都が示しているように、確かにそれは、民間に関わらず、行政の窓口の現場でも起こり得る。住民課で窓口業務をこなしているある区役所職員はこう話す。
「裏金問題やかつての政治家の年金未納問題など、政治家の不祥事が起こると、窓口に来る人もイラだっていることが多いですね。特に住民税や国民健康保険(国保)、年金などの徴収係は風当たりが強い。納付書が届くと〝政治家は金をガメてるのに、なんでこんなに高いんだ〟と文句を言われることは日常茶飯事です。
身分確認ができないので、印鑑証明書が即日発行できないことを説明すると、〝融通が利かねえな。
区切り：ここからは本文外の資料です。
theorem execTrialFail_disorder (dead : Bool) (s : State) (t' : State) (h : execTrialFail dead s = .next t') : t'.disorder ≤ s.disorder := by
  refine run_disorder _ s t' ?_ h
  intro s lim dz
  with_reducible repeat' (first | assumption | apply State.trialFail_disorder | apply ifAon_disorder | dsimp only | simp only [State.disorder_mk, State.disorder_fold] | split | intro)

theorem execDiagLoopback_disorder (m : VcpMsg) (s : State) (t' : State) (h : execDiagLoopback m s = .next t') : t'.disorder ≤ s.disorder := runVcp_disorder _ _ s t' h

theorem execDiagPhyTest_disorder (m : VcpMsg) (s : State) (t' : State) (h : execDiagPhyTest m s = .next t') : t'.disorder ≤ s.disorder := runVcp_disorder _ _ s t' h

theorem execDiagEye_disorder (m : VcpMsg) (s : State) (t' : State) (h : execDiagEye m s = .next t') : t'.disorder ≤ s.disorder := runVcp_disorder _ _ s t' h

theorem execJtagBypass_disorder (tdi : List Bool) (s : State) (t' : State) (h : execJtagBypass tdi s = .next t') : t'.disorder ≤ s.disorder := by
  refine run_disorder _ s t' ?_ h
  intro s lim dz
  with_reducible repeat' (first | assumption | apply State.tapBypass_disorder | dsimp only | simp only [State.disorder_mk, State.disorder_fold] | split | intro)

theorem execJtagIdcode_disorder (s : State) (t' : State) (h : execJtagIdcode s = .next t') : t'.disorder ≤ s.disorder := by
  refine run_disorder _ s t' ?_ h
  intro s lim dz
  with_reducible repeat' (first | assumption | apply State.tapIdcode_disorder | dsimp only | simp only [State.disorder_mk, State.disorder_fold] | split | intro)

theorem execJtagSamplePreload_disorder (balls cells : BitVec 103) (s : State) (t' : State) (h : execJtagSamplePreload balls cells s = .next t') : t'.disorder ≤ s.disorder := by
  refine run_disorder _ s t' ?_ h
  intro s lim dz
  with_reducible repeat' (first | assumption | apply State.tapSample_disorder | dsimp only | simp only [State.disorder_mk, State.disorder_fold] | split | intro)

theorem execJtagExtest_disorder (balls cells : BitVec 103) (s : State) (t' : State) (h : execJtagExtest balls cells s = .next t') : t'.disorder ≤ s.disorder := by
  refine run_disorder _ s t' ?_ h
  intro s lim dz
  with_reducible repeat' (first | assumption | apply State.tapExtest_disorder | dsimp only | simp only [State.disorder_mk, State.disorder_fold] | split | intro)

theorem execConnectRecognised_disorder (c : Connect) (s : State) (t' : State) (h : execConnectRecognised c s = .next t') : t'.disorder ≤ s.disorder := by
  refine run_disorder _ s t' ?_ h
  intro s lim dz
  with_reducible repeat' (first | assumption | apply State.connectSeen_disorder | apply ifUp_disorder | dsimp only | simp only [State.disorder_mk, State.disorder_fold] | split | intro)

theorem execDisconnectRecognised_disorder (p : Port) (s : State) (t' : State) (h : execDisconnectRecognised p s = .next t') : t'.disorder ≤ s.disorder := by
  refine run_disorder _ s t' ?_ h
  intro s lim dz
  with_reducible repeat' (first | assumption | apply State.disconnectSeen_disorder | apply ifUp_disorder | dsimp only | simp only [State.disorder_mk, State.disorder_fold] | split | intro)

theorem execPresentationPossible_disorder (p : Port) (s : State) (t' : State) (h : execPresentationPossible p s = .next t') : t'.disorder ≤ s.disorder := by
  refine run_disorder _ s t' ?_ h
  intro s lim dz
  with_reducible repeat' (first | assumption | apply State.presentPending_disorder | apply ifUp_disorder | dsimp only | simp only [State.disorder_mk, State.disorder_fold] | split | intro)

theorem execDebounceComplete_disorder (p : Port) (s : State) (t' : State) (h : execDebounceComplete p s = .next t') : t'.disorder ≤ s.disorder := by
  refine run_disorder _ s t' ?_ h
  intro s lim dz
  with_reducible repeat' (first | assumption | apply State.debounced_disorder | apply ifUp_disorder | dsimp only | simp only [State.disorder_mk, State.disorder_fold] | split | intro)

theorem execDeviceResetSe0End_disorder (p : Port) (found : FoundSpeed) (s : State) (t' : State) (h : execDeviceResetSe0End p found s = .next t') : t'.disorder ≤ s.disorder := by
  refine run_disorder _ s t' ?_ h
  intro s lim dz
  with_reducible repeat' (first | assumption | apply State.se0End_disorder | apply ifUp_disorder | dsimp only | simp only [State.disorder_mk, State.disorder_fold] | split | intro)

theorem execResetRecoveryEnd_disorder (p : Port) (s : State) (t' : State) (h : execResetRecoveryEnd p s = .next t') : t'.disorder ≤ s.disorder := by
  refine run_disorder _ s t' ?_ h
  intro s lim dz
  with_reducible repeat' (first | assumption | apply State.recoveryEnd_disorder | apply ifUp_disorder | dsimp only | simp only [State.disorder_mk, State.disorder_fold] | split | intro)

theorem execProbeRequestComplete_disorder (p : Port) (r : XferResult) (s : State) (t' : State) (h : execProbeRequestComplete p r s = .next t') : t'.disorder ≤ s.disorder := by
  refine run_disorder _ s t' ?_ h
  intro s lim dz
  with_reducible repeat' (first | assumption | apply State.probeRequest_disorder | apply ifUp_disorder | dsimp only | simp only [State.disorder_mk, State.disorder_fold] | split | intro)

theorem execProbeRequestTimeout_disorder (p : Port) (s : State) (t' : State) (h : execProbeRequestTimeout p s = .next t') : t'.disorder ≤ s.disorder := by
  refine run_disorder _ s t' ?_ h
  intro s lim dz
  with_reducible repeat' (first | assumption | apply State.requestFails_disorder | apply ifUp_disorder | dsimp only | simp only [State.disorder_mk, State.disorder_fold] | split | intro)

theorem execProbeTimeout_disorder (p : Port) (s : State) (t' : State) (h : execProbeTimeout p s = .next t') : t'.disorder ≤ s.disorder := by
  refine run_disorder _ s t' ?_ h
  intro s lim dz
  with_reducible repeat' (first | assumption | apply State.probeTimeout_disorder | apply ifUp_disorder | dsimp only | simp only [State.disorder_mk, State.disorder_fold] | split | intro)

theorem execNativeSsU0Held_disorder (p : Port) (gen2 : Bool) (s : State) (t' : State) (h : execNativeSsU0Held p gen2 s = .next t') : t'.disorder ≤ s.disorder := by
  refine run_disorder _ s t' ?_ h
  intro s lim dz
  with_reducible repeat' (first | assumption | apply State.ssU0Held_disorder | apply ifUp_disorder | dsimp only | simp only [State.disorder_mk, State.disorder_fold] | split | intro)

theorem execHostPortReset_disorder (k : Part) (pos : Pos) (f : HubReset) (s : State) (t' : State) (h : execHostPortReset k pos f s = .next t') : t'.disorder ≤ s.disorder := by
  refine run_disorder _ s t' ?_ h
  intro s lim dz
  with_reducible repeat' (first | assumption | apply State.hostPortReset_disorder | apply ifUp_disorder | dsimp only | simp only [State.disorder_mk, State.disorder_fold] | split | intro)

theorem execHostResetSe0End_disorder (p : Port) (found : FoundSpeed) (s : State) (t' : State) (h : execHostResetSe0End p found s = .next t') : t'.disorder ≤ s.disorder := by
  refine run_disorder _ s t' ?_ h
  intro s lim dz
  with_reducible repeat' (first | assumption | apply State.se0End_disorder | apply ifUp_disorder | dsimp only | simp only [State.disorder_mk, State.disorder_fold] | split | intro)

theorem execHubTopPortReset_disorder (k : Part) (f : HubReset) (n : Fin 9) (s : State) (t' : State) (h : execHubTopPortReset k f n s = .next t') : t'.disorder ≤ s.disorder := by
  refine run_disorder _ s t' ?_ h
  intro s lim dz
  with_reducible repeat' (first | assumption | apply State.topPortReset_disorder | apply ifUp_disorder | dsimp only | simp only [State.disorder_mk, State.disorder_fold] | split | intro)

theorem execHubClearPortPower_disorder (k : Part) (side : Side) (q : HubPort) (s : State) (t' : State) (h : execHubClearPortPower k side q s = .next t') : t'.disorder ≤ s.disorder := by
  refine run_disorder _ s t' ?_ h
  intro s lim dz
  with_reducible repeat' (first | assumption | apply State.clearPortPower_disorder | apply ifUp_disorder | dsimp only | simp only [State.disorder_mk, State.disorder_fold] | split | intro)

theorem execHubSetPortPower_disorder (k : Part) (side : Side) (q : HubPort) (s : State) (t' : State) (h : execHubSetPortPower k side q s = .next t') : t'.disorder ≤ s.disorder := by
  refine run_disorder _ s t' ?_ h
  intro s lim dz
  with_reducible repeat' (first | assumption | apply State.setPortPower_disorder | apply ifUp_disorder | dsimp only | simp only [State.disorder_mk, State.disorder_fold] | split | intro)

theorem execHubSetPortIndicator_disorder (k : Part) (side : Side) (q : HubPort) (s : State) (t' : State) (h : execHubSetPortIndicator k side q s = .next t') : t'.disorder ≤ s.disorder := by
  refine run_disorder _ s t' ?_ h
  intro s lim dz
  with_reducible repeat' (first | assumption | apply State.ctlError_disorder | apply ifUp_disorder | dsimp only | simp only [State.disorder_mk, State.disorder_fold] | split | intro)

theorem execHubPortSuspend_disorder (k : Part) (q : HubPort) (s : State) (t' : State) (h : execHubPortSuspend k q s = .next t') : t'.disorder ≤ s.disorder := by
  refine run_disorder _ s t' ?_ h
  intro s lim dz
  with_reducible repeat' (first | assumption | apply State.hubSuspend_disorder | apply ifUp_disorder | dsimp only | simp only [State.disorder_mk, State.disorder_fold] | split | intro)

theorem execHubPortResume_disorder (k : Part) (q : HubPort) (s : State) (t' : State) (h : execHubPortResume k q s = .next t') : t'.disorder ≤ s.disorder := by
  refine run_disorder _ s t' ?_ h
  intro s lim dz
  with_reducible repeat' (first | assumption | apply State.hubResume_disorder | apply ifUp_disorder | dsimp only | simp only [State.disorder_mk, State.disorder_fold] | split | intro)

theorem execClearTtBuffer_disorder (k : Part) (pos : Pos) (key : BitVec 16) (s : State) (t' : State) (h : execClearTtBuffer k pos key s = .next t') : t'.disorder ≤ s.disorder := by
  refine run_disorder _ s t' ?_ h
  intro s lim dz
  with_reducible repeat' (first | assumption | apply State.clearTt_disorder | apply ifUp_disorder | dsimp only | simp only [State.disorder_mk, State.disorder_fold] | split | intro)

theorem execResetTt_disorder (k : Part) (pos : Pos) (s : State) (t' : State) (h : execResetTt k pos s = .next t') : t'.disorder ≤ s.disorder := by
  refine run_disorder _ s t' ?_ h
  intro s lim dz
  with_reducible repeat' (first | assumption | apply State.resetTt_disorder | apply ifUp_disorder | dsimp only | simp only [State.disorder_mk, State.disorder_fold] | split | intro)

theorem execGetTtState_disorder (k : Part) (pos : Pos) (s : State) (t' : State) (h : execGetTtState k pos s = .next t') : t'.disorder ≤ s.disorder := by
  refine run_disorder _ s t' ?_ h
  intro s lim dz
  with_reducible repeat' (first | assumption | apply State.ctlError_disorder | apply ifUp_disorder | dsimp only | simp only [State.disorder_mk, State.disorder_fold] | split | intro)
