-- ==== Sys2Proof/Laws/Effects.lean ====
section
/-! SUPPORT. What single operations do, for the statements about rows: VCP commands, boots, ports, PD, slots, the code of the packet buffer. -/

set_option Elab.async false

namespace Sys2Proof.Machine

open Sys2Proof

/-- A Management Function that is not presented wakes no host. -/
theorem mfWake_noSide (s : State) (k : Part) (h : (s.mfs.get k).side = none) : s.mfWake k = s := by
  unfold State.mfWake State.mfWakeDue
  simp [h]

/-- A power-on reset: every field at its reset value but the queue, the free counter, the flash and the fuses (R362). -/
theorem powerOff_run (s : State) : run (fun s => s.powerOff) s = .next { State.reset with
  pending := s.pending, freeCount := s.freeCount
  fw := { areas := s.fw.areas, dirs := s.fw.dirs, keys := s.fw.keys, securityFloor := s.fw.securityFloor } } := by
  rw [run_eq]
  refine congrArg Host.Outcome.next ?_
  have hc : s.begin.powerOff.calm := ⟨rfl, fun i => by simp [State.powerOff, State.reset], fun m => by simp [State.powerOff, State.reset]⟩
  show ((pumpLoop 4096 s.begin.powerOff.collect).wakeHosts s.begin) = _
  rw [collect_calm s.begin.powerOff hc.1, pumpLoop_calm 4096 s.begin.powerOff hc]
  rw [wakeHosts_same]
  · rfl
  · intro k hk
    simp [State.mfWakeDue, State.powerOff, State.reset] at hk

/-- RESYNC on a session whose command is next (R385). -/
theorem runVcp_resync (s : State) (m : VcpMsg) (h : s.takes 0x0002 m) (ht : decodeTarget m.target = some .device) :
    runVcp 0x0002 m s = .next (((opResync m s.heard).1.takeReply (s.cmdAt 0x0002 m) false (opResync m s.heard).2).endWith 4095 s.begin) := by
  rw [runVcp_heard s 0x0002 m h.1]
  have hob : s.heard.objection (s.cmdAt 0x0002 m) = none := by
    have := objection_none s 0x0002 m _ .device h rfl ht rfl rfl (fun d hd => by cases hd)
    rw [← this]
    rfl
  unfold State.runCmd
  dsimp only
  rw [show cmdOpens (s.cmdAt 0x0002 m) = none from rfl]
  dsimp only
  rw [show (s.cmdAt 0x0002 m).msg.session = m.session from rfl, erase_heard s 0x0002 m (h.1.1.1.2.1 m.session)]
  rw [show s.heard.sessions = s.sessions from rfl, h.2.1]
  rw [if_neg (by simp), if_pos (by rfl)]
  unfold State.execute
  rw [hob]
  dsimp only
  rw [runOp_up s.heard (s.cmdAt 0x0002 m) _ .device rfl ht h.1.2.2.2.2.2.1 (fun d hd => by cases hd)]
  rfl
てめえらバカか、このお役所仕事が!〟と怒鳴られたこともあります。また窓口で1時間近く怒声を浴びせ続けられたり、『アホか!』『このハゲ!』などと暴言を吐かれた同僚もいます。
ハナから〝親方日の丸〟で、〝お前ら、恵まれてるんだろ〟というけんか越しでくる人も結構います。窓口ではヤバそうな人が来ると、職員どうしでアイコンタクトして、誰が対応するか、心理的ななすり付け合いが起こりますね」
この職員によれば、「お役所仕事」と言われようとも、法律でできることとできないことは決まっており、相手の要求にすべて応えることはできないので、窓口業務の心理的負担は大きいという。
地方自治体職員へのカウンセリングを担当している臨床心理士がつけ加える。
「確かに行政は民間に比べて恵まれているという見方もありますが、そうした住民への対応でうつを発症してしまう例はあります。彼らは、民間のサービス業とは違い『イヤならよそに行け』とは言えませんから。それに、コロナ対策やマイナンバー制度など、国の施策はいつも急でコロコロ変わり、実務は、各自治体の保健所とか行政の窓口など、地方自治体が担うことがほとんどなので、末端の職員は、そのたびに、マニュアルを覚えたり、その対応に追われていて、負担は大きいようです」
もともとこうしたカスハラ事案に関しては、暴言やどう喝について対応する法令としては、「威力業務妨害」や「強要罪」などが存在するが、今回、東京都が制定する「カスハラ防止条例」によって、官民問わず、顧客に対応する人たちの負担を軽減し、ユーザー側の意識改革も進むだろうか――。